How AI Changed the Way We View BI

People love to say AI changes everything. Does that include one of tech’s most rigid domains, BI? At GoodData, we think it already has. Even if the AI hype dies tomorrow, the expectations it sets would remain: answers should be fast, contextual, and trustworthy. That pressure alone is forcing BI to shed its old skin.

For years, BI meant dashboards refreshed overnight. It was great for monthly reviews, not so great for Tuesday at 3:17 p.m. when something breaks. You needed engines that could chew through huge datasets and run serious SQL (Snowflake or Databricks). That foundation is still essential, but the job description of BI has changed.

Why AI changed the way we view BI

The majority of “AI for BI” demos remain very similar and leave you disappointed rather than excited. Not because AI isn’t useful, but because when you hand it the steering wheel and hope for the best, you essentially create a huge data casino. Slapping a chat box on top of a pile of data and calling it insightful is sub-optimal at best. AI is an interface, not an oracle.

When you want to understand the story behind your data, precision matters, and “Might be right” is not a strategy — especially when a decimal place can swing millions of dollars. Sending everything to a model and hoping it computes the math correctly is a gamble. The model might summarize, hypothesize, and guide, but the numbers themselves must come from deterministic, auditable computation.

For that reason, if you want to be successful when integrating AI, you have to be prepared for one that would lose any trivia quiz to a magic 8 ball. And no, I don’t say this because I don’t believe in AI, it’s because I don’t want to rely on AI not hallucinating with my own data. Why should your company be any different?

Although AI is not the main culprit for why BI has changed, it definitely helped speed things up. To understand what this means, let’s have a look at what has changed.

What has changed?

While there are many parts of BI that have changed, let's focus on one use case: creating visualizations. Through this, we can see four pivotal changes:

• Reliability
• Simplicity
• Speed
• Accessibility

Reliability

When AI first started making visualizations, people usually claimed (mostly on LinkedIn) that they could now easily talk to their data. By simply giving AI access to their database and thus having all the knowledge they needed at their fingertips.
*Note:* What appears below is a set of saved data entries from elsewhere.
/-- Stores a byte range through a core's L1, sector by sector; fuel bounds the sectors. -/
def l1Store (core key : Nat) : Nat → State → Nat → List Byte → State
  | 0, s, _, _ => s
  | f + 1, s, a, bs =>
    if bs.length = 0 then s
    else
      let n := 32 - a % 32
      l1Store core key f (l1StoreSec s core key (a / 32) (a % 32) (bs.take n)) (a + n) (bs.drop n)

/-- One byte as a core's L1 or the L2 serves it; none when it must come from a poisoned sector (R206, R400). bypass skips a clean copy. -/
def l1Byte (s : State) (core key a : Nat) (bypass : Bool) : Option Byte :=
  let below : Option Byte := if smGet false s.poison (a / 32) then none else some (memByte s key a)
  match l1Find s core (a / 32) with
  | none => below
  | some x =>
    if x.key ≠ key then below
    else if x.dirty.getD (a % 32) false ∨ (x.valid ∧ ¬ bypass) then
      (if x.poison ∧ ¬ x.fresh.getD (a % 32) false then none else some (x.data.getD (a % 32) 0))
    else below

/-- The lines of 128 bytes that a core's L1 holds, in rising order (R168). -/
def l1Lines (l : List L1Sec) (core : Nat) : List Nat :=
  l.foldr (fun x acc => if x.core = core ∧ acc.head? ≠ some (x.sec / 4) then x.sec / 4 :: acc else acc) []
/-- A core's L1 holds more than the 1,024 lines of its 128 KiB (R12): it evicts before the core issues again (log entry 19). -/
def l1Over (s : State) (core : Nat) : Bool := decide (1024 < (l1Lines s.l1 core).length)
/-- Evicts one line of a core's L1; which one is a free value. -/
def l1EvictLine (s : State) (core : Nat) : State :=
  let ls := l1Lines s.l1 core
  let v := ls.getD (Config.l1Victim core s.now % max ls.length 1) 0
  flushL1 s (fun x => decide (x.core = core ∧ x.sec / 4 = v))

/-- A load's sector stands in the core's L1 afterwards, valid (R168); a poisoned sector is not filled. -/
def l1Fill (s : State) (core key sec : Nat) : State :=
  if smGet false s.poison sec then s
  else
    let m := memRead s key (32 * sec) 32
    match l1Find s core sec with
    | none => { s with l1 := l1Put s.l1 { core := core, sec := sec, data := m, dirty := List.replicate 32 false, valid := true, key := key } }
    | some x =>
      if x.key ≠ key ∨ x.valid ∨ x.poison then s
      else { s with l1 := l1Put s.l1 { x with valid := true, data := (List.range 32).map (fun i => if x.dirty.getD i false then x.data.getD i 0 else m.getD i 0) } }

/-- The fill of an acquiring load, which has taken its location from below: the clean copy it bypassed is replaced, so that no later load of the
thread reads an older write (R182, R185). -/
def l1Refill (s : State) (core key sec : Nat) (bypass : Bool) : State :=
  if bypass then l1Fill (invalClean s (fun x => decide (x.core = core ∧ x.sec = sec))) core key sec else l1Fill s core key sec

-- on-chip SRAM (R163 to R167)

def sramRead (m : Sram) (a n : Nat) : List Byte := smGetMany 0 m.bytes a n
def sramPoisoned (m : Sram) (a n : Nat) : Bool := (List.range ((a + n + 3) / 4 - a / 4)).any (fun i => smGet false m.poison (a / 4 + i))
/-- Writes bytes; a word written whole loses its poison (R400). -/
def sramWrite (m : Sram) (a : Nat) (bs : List Byte) : Sram :=
  { m with bytes := smSetMany 0 m.bytes a bs,
           poison := (List.range ((a + bs.length) / 4 - ceilDiv a 4)).foldl (fun q i => smSet false q (ceilDiv a 4 + i) false) m.poison }
def tagFull (m : Sram) (a : Nat) : Bool := smGet false m.full (a / 4)
def setTag (m : Sram) (a : Nat) (b : Bool) : Sram := { m with full := smSet false m.full (a / 4) b }

/-- A team's scratchpad reservation on a core (R163). -/
def teamScratch (t : Team) (core : Nat) : Sram := ((findFirst (fun e => decide (e.1 = core)) t.scratch).map (·.2)).getD {}
def setScratch (t : Team) (core : Nat) (m : Sram) : Team :=
  { t with scratch := insBy (fun e => [e.1]) (core, m) (t.scratch.filter (fun e => decide (e.1 ≠ core))) }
While this seems like a great idea, have you tried connecting your database to AI? I did, and while the first impressions were very positive, I suddenly realized that with more and more tables the AI started to have problems understanding my data.

Funnily enough, this problem is not unique to AI; even people can get lost in the whole (often complex) schema of data. It’s actually a widespread problem across the whole market. At GoodData, we tackle this with our semantic layer (Logical Data Model). It’s not only about the ease of understanding the whole data schema, it’s rather about making everything simpler, abstracting unnecessary details, and focusing solely on the meaning of the data.

It essentially helps users and AI navigate the data much like a manual from IKEA helps you build a chair or a cupboard. Sure, you might want to try and build it just based on your intuition, but to be honest, I wouldn’t really recommend it.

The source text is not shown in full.